Kidney and urinary tract disorders
The spectrum of renal disease in children differs from that in adults:
• Many structural abnormalities of the kidneys and urinary tract are identified on antenatal ultrasound screening
• Urinary tract infection, vesicoureteric reflux and urinary obstruction have the potential to damage the growing kidney
• Nephrotic syndrome is usually steroid-sensitive and only rarely leads to chronic renal failure
• Chronic renal disorders and the drugs used to treat them may affect growth and development.

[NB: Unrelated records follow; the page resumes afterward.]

theorem treed_treeOk : TreeOk (treed 64).ftabValid (treed 64).nodeValid (treed 64).root where
  noSymbol h := absurd h (by decide)
  count _ := by decide
  rootIndex _ := by decide
  leaves := by decide
  parents p e hp he := by
    have hlt := (List.getElem?_eq_some_iff.1 he).1
    have h2 : (treed 64).ftabValid.length = 2 := by decide
    have h3 : (treed 64).nodeValid.length = 3 := by decide
    obtain rfl : p = 2 := by omega
    obtain rfl : e = ⟨[0x61, 0x62], 4, 0, 1⟩ := by
      have h : (treed 64).nodeValid[2]? = some ⟨[0x61, 0x62], 4, 0, 1⟩ := by decide
      exact Option.some.inj (he.symm.trans h)
    exact ⟨⟨[0x61], 3, 0x1FF, 0x1FF⟩, ⟨[0x62], 1, 0x1FF, 0x1FF⟩, by decide⟩
  ownership := by decide
  keys := by decide
  keyLengths := by decide
  total e he := by
    have h : (treed 64).nodeValid[2]? = some ⟨[0x61, 0x62], 4, 0, 1⟩ := by decide
    obtain rfl : e = ⟨[0x61, 0x62], 4, 0, 1⟩ := Option.some.inj (he.symm.trans h)
    decide

theorem witness_TreeIsBuilt :
    (counted 64).ready .counted ∧ (counted 64).nsym.toNat ≤ 256 ∧ FtabOk (counted 64).ftabValid :=
  ⟨⟨rfl, rfl⟩, by decide, counted_ftabOk⟩

theorem witness_TreeMergesTheTwoLowest :
    (counted 64).ready .counted ∧ (counted 64).nsym.toNat ≤ 256 ∧ FtabOk (counted 64).ftabValid ∧
    ∃ t, exec .tree (counted 64) = .next t :=
  ⟨⟨rfl, rfl⟩, by decide, counted_ftabOk, _, rfl⟩

theorem witness_TreeOfOneSymbolAndOfNone :
    { counted 64 with nsym := 1 }.ready .counted ∧ { counted 64 with nsym := 1 }.nsym = 1 ∧
    { counted 64 with nsym := 0 }.ready .counted ∧ { counted 64 with nsym := 0 }.nsym = 0 :=
  ⟨⟨rfl, rfl⟩, rfl, ⟨rfl, rfl⟩, rfl⟩

theorem witness_TreeAndCodesCannotFail :
    (counted 64).ready .counted ∧ (counted 64).nsym.toNat ≤ 256 ∧ (treed 64).ready .treed :=
  ⟨⟨rfl, rfl⟩, by decide, ⟨rfl, rfl⟩⟩

theorem witness_CodesFollowTheTree :
    (treed 64).ready .treed ∧ 2 ≤ (treed 64).nsym.toNat ∧ (treed 64).nsym.toNat ≤ 256 ∧
    FtabOk (treed 64).ftabValid ∧ TreeOk (treed 64).ftabValid (treed 64).nodeValid (treed 64).root :=
  ⟨⟨rfl, rfl⟩, by decide, by decide, counted_ftabOk, treed_treeOk⟩

theorem witness_CodesOfOneSymbolAndOfNone :
    { treed 64 with nsym := 1 }.ready .treed ∧ { treed 64 with nsym := 1 }.nsym = 1 ∧
    { treed 64 with nsym := 0 }.ready .treed ∧ { treed 64 with nsym := 0 }.nsym = 0 :=
  ⟨⟨rfl, rfl⟩, rfl, ⟨rfl, rfl⟩, rfl⟩

/-- A code of 255 bits, the longest an entry holds. -/
def longest : State :=
  { fresh 64 with phase := .coded, nent := 1, ctab := [(0, ⟨0x61, List.replicate 255 true⟩)] }

theorem witness_LookupReportsTheCode :
    ((coded 64).ready .coded ∧ findCode (coded 64).ctabValid 0x62 = some [true]) ∧
    ((parsed 64).ready .parsed ∧ findCode (parsed 64).ctabValid 0x61 = some [false]) ∧
    (longest.ready .coded ∧ findCode longest.ctabValid 0x61 = some (List.replicate 255 true) ∧
      (List.replicate 255 true).length ≤ 255) :=
  ⟨⟨⟨rfl, rfl⟩, by decide⟩, ⟨⟨rfl, rfl⟩, by decide⟩, ⟨rfl, rfl⟩, by decide +kernel, by decide +kernel⟩

theorem witness_LookupMissSetsNf :
    ((coded 64).ready .coded ∧ findCode (coded 64).ctabValid 0x00 = none) ∧
    ((parsed 64).ready .parsed ∧ findCode (parsed 64).ctabValid 0xFF = none) :=
  ⟨⟨⟨rfl, rfl⟩, by decide⟩, ⟨⟨rfl, rfl⟩, by decide⟩⟩

theorem witness_SearchesTakeTheFirstMatch :
    findCode [⟨0x61, [false]⟩, ⟨0x61, [true]⟩] 0x61 = some [false] ∧ findCode tableAB 0x63 = none ∧
    matchCode [⟨0x61, [false]⟩, ⟨0x62, [false]⟩] [false] = some 0x61 ∧ matchCode tableAB [] = none := by decide

theorem witness_TokensAreSwapped : tok 0x43 = [0x43] ∧ (0x43 : Byte) ≠ 0x0A ∧ (0x43 : Byte) ≠ 0x0D ∧
    (0x43 : Byte) ≠ 0x20 := by decide

theorem witness_HeaderSplitsIntoItsLines :
    (1 ≤ [false].length ∧ (List.replicate 255 true).length ≤ 255) ∧
    header tableAB = streamAB.take 20 ∧
    terminatedLines (header tableAB ++ [0x0A, 0x10]) = [marker, [0x61, 0x20, 0x30], [0x62, 0x20, 0x31], marker, []] := by
  decide +kernel

theorem witness_BitsAndBytesAreInverse :
    bitsOfByte 0x96 = [true, false, false, true, false, true, true, false] ∧
    byteOfBits [true, false, false, true, false, true, true, false] = 0x96 ∧
    ([0x00, 0x96] : Bytes)[1]? = some 0x96 ∧ (unpackBytes [0x00, 0x96]).length % 8 = 0 := by decide

theorem witness_PackWritesTheStream :
    (coded 21).ready .coded ∧ (coded 21).inputFits ∧
    (encodedStream (coded 21).ctabValid (coded 21).input).length = (coded 21).params.outMax.toNat ∧
    CodesBounded (coded 21).ctabValid := by
  refine ⟨⟨rfl, rfl⟩, ?_, by decide +kernel, ?_⟩
  · unfold State.inputFits; decide
  · unfold CodesBounded; decide

/-- No room for the header, for the first payload byte, for the padded one. -/
theorem witness_PackOverflowKeepsTheFirstBytes :
    ((coded 19).ready .coded ∧ (coded 19).inputFits ∧
      (coded 19).params.outMax.toNat < (encodedStream (coded 19).ctabValid (coded 19).input).length ∧
      (coded 19).params.outMax.toNat < (header (coded 19).ctabValid).length) ∧
    ((coded 20).ready .coded ∧ (coded 20).inputFits ∧
      (coded 20).params.outMax.toNat < (encodedStream (coded 20).ctabValid (coded 20).input).length ∧
      (header (coded 20).ctabValid).length ≤ (coded 20).params.outMax.toNat) := by
  refine ⟨⟨⟨rfl, rfl⟩, ?_, by decide +kernel, by decide +kernel⟩,
    ⟨rfl, rfl⟩, ?_, by decide +kernel, by decide +kernel⟩ <;> (unfold State.inputFits; decide)

theorem witness_EncIsTheFourCommands :
    (loaded 64 aaab).ready .empty ∧ (loaded 64 aaab).inputFits ∧
    (encodedStream tableAB (loaded 64 aaab).input).length ≤ (loaded 64 aaab).params.outMax.toNat :=
  ⟨loaded_ready.1, loaded_ready.2, by decide +kernel⟩

theorem witness_EncWritesTheStream :
    (loaded 66444 aaab).ready .empty ∧ (loaded 66444 aaab).inputFits ∧
    66316 + 32 * (loaded 66444 aaab).inLen.toNat ≤ (loaded 66444 aaab).params.outMax.toNat :=
  ⟨⟨rfl, rfl⟩, by unfold State.inputFits; decide, by decide⟩

theorem witness_EncNeverMeetsUnknown :
    (loaded 64 aaab).ready .empty ∧ (loaded 64 aaab).inputFits ∧ 0x62 ∈ (loaded 64 aaab).input ∧
    ∃ t, exec .enc (loaded 64 aaab) = .next t :=
  ⟨loaded_ready.1, loaded_ready.2, by decide, _, rfl⟩

theorem witness_EncDependsOnTheInputAlone :
    (loaded 64 aaab).ready .empty ∧ (loaded 64 aaab).inputFits ∧
    { loaded 20 aaab with epoch := 1 }.ready .empty ∧ { loaded 20 aaab with epoch := 1 }.inputFits ∧
    (loaded 64 aaab).input = { loaded 20 aaab with epoch := 1 }.input ∧
    ∃ t t', exec .enc (loaded 64 aaab) = .next t ∧ exec .enc { loaded 20 aaab with epoch := 1 } = .next t' :=
  ⟨loaded_ready.1, loaded_ready.2, ⟨rfl, rfl⟩, by unfold State.inputFits; decide, by decide, _, _, rfl, rfl⟩

theorem tableAB_fits : TableFits tableAB := by
  unfold TableFits; decide

theorem witness_ParseRecoversTheTable :
    (loaded 64 streamAB).ready .empty ∧ (loaded 64 streamAB).inputFits ∧ TableFits tableAB ∧
    (loaded 64 streamAB).input = header tableAB ++ [0x10] :=
  ⟨⟨rfl, rfl⟩, by unfold State.inputFits; decide, tableAB_fits, by decide +kernel⟩

/-- The two-space line of R203, which no encoder writes. -/
theorem witness_ParseReadsWellFormedLines :
    (loaded 64 (marker ++ 0x0A :: [0x20, 0x20, 0x30, 0x31, 0x0A] ++ marker ++ [0x0A])).ready .empty ∧
    (loaded 64 (marker ++ 0x0A :: [0x20, 0x20, 0x30, 0x31, 0x0A] ++ marker ++ [0x0A])).inputFits ∧
    (∀ l ∈ ([[0x20, 0x20, 0x30, 0x31]] : List Bytes), (0x0A : Byte) ∉ l ∧ l ≠ marker) ∧
    ([[0x20, 0x20, 0x30, 0x31]] : List Bytes).map parseEntry =
      ([⟨0x20, [false, true]⟩] : List CtabEntry).map some ∧
    (loaded 64 (marker ++ 0x0A :: [0x20, 0x20, 0x30, 0x31, 0x0A] ++ marker ++ [0x0A])).input =
      marker ++ 0x0A :: (([[0x20, 0x20, 0x30, 0x31]] : List Bytes).flatMap fun l => l ++ [0x0A]) ++ marker ++
        0x0A :: [] := by
  refine ⟨⟨rfl, rfl⟩, ?_, by decide, by decide, by decide +kernel⟩
  unfold State.inputFits; decide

Assessment of the kidneys and urinary tract
The glomerular filtration rate (GFR) is low in the newborn infant and is especially low in premature infants; the GFR at 28 weeks’ gestation is only 10% of the term infant. In term infants, the corrected GFR (15–20 ml/min per 1.73 m2) rapidly rises to 1–2 years of age when the adult rate of 80 to 120 ml/min per 1.73 m2 is achieved (Fig. 18.1). The assessment of renal function in children is listed in Table 18.1 and the radiological investigations of the kidneys and urinary tract in Table 18.2.
Table 18.1
Assessment of renal function in children
Plasma creatinine concentration (PCr) | Main test of renal function. Rises progressively throughout childhood according to height and muscle bulk. May not be outside laboratory ‘normal range’ until renal function has fallen to less than half normal |
Estimated glomerular filtration rate (eGFR) | The formula eGFR = k × height (cm) ÷ creatinine (µmol/L) provides estimate of GFR. Better measure of renal function than creatinine and useful to monitor renal function serially in children with renal impairment (k is 40 if creatinine measured using Jaffe method or 30 if measured enzymatically) |
Inulin or EDTA glomerular filtration rate | More accurate as clearance from the plasma of substances freely filtered at the glomerulus, and is not secreted or reabsorbed by the tubules. Need for repeated blood tests limits use in children |
Creatinine clearance | Requires timed urine collection and blood tests. Rarely done in children as inconvenient and inaccurate |
Plasma urea concentration | Increased in renal failure, often before creatinine starts rising, and raised levels may be symptomatic. Urea levels also increased by high protein diet and if in a catabolic state. |
Table 18.2
Radiological investigation of the kidneys and urinary tract
(mercapto-acetyl-triglycine, labelled with 99mTc)

Congenital abnormalities
• be associated with abnormal renal development or function
• predispose to postnatal infection
• involve urinary obstruction which requires surgical treatment.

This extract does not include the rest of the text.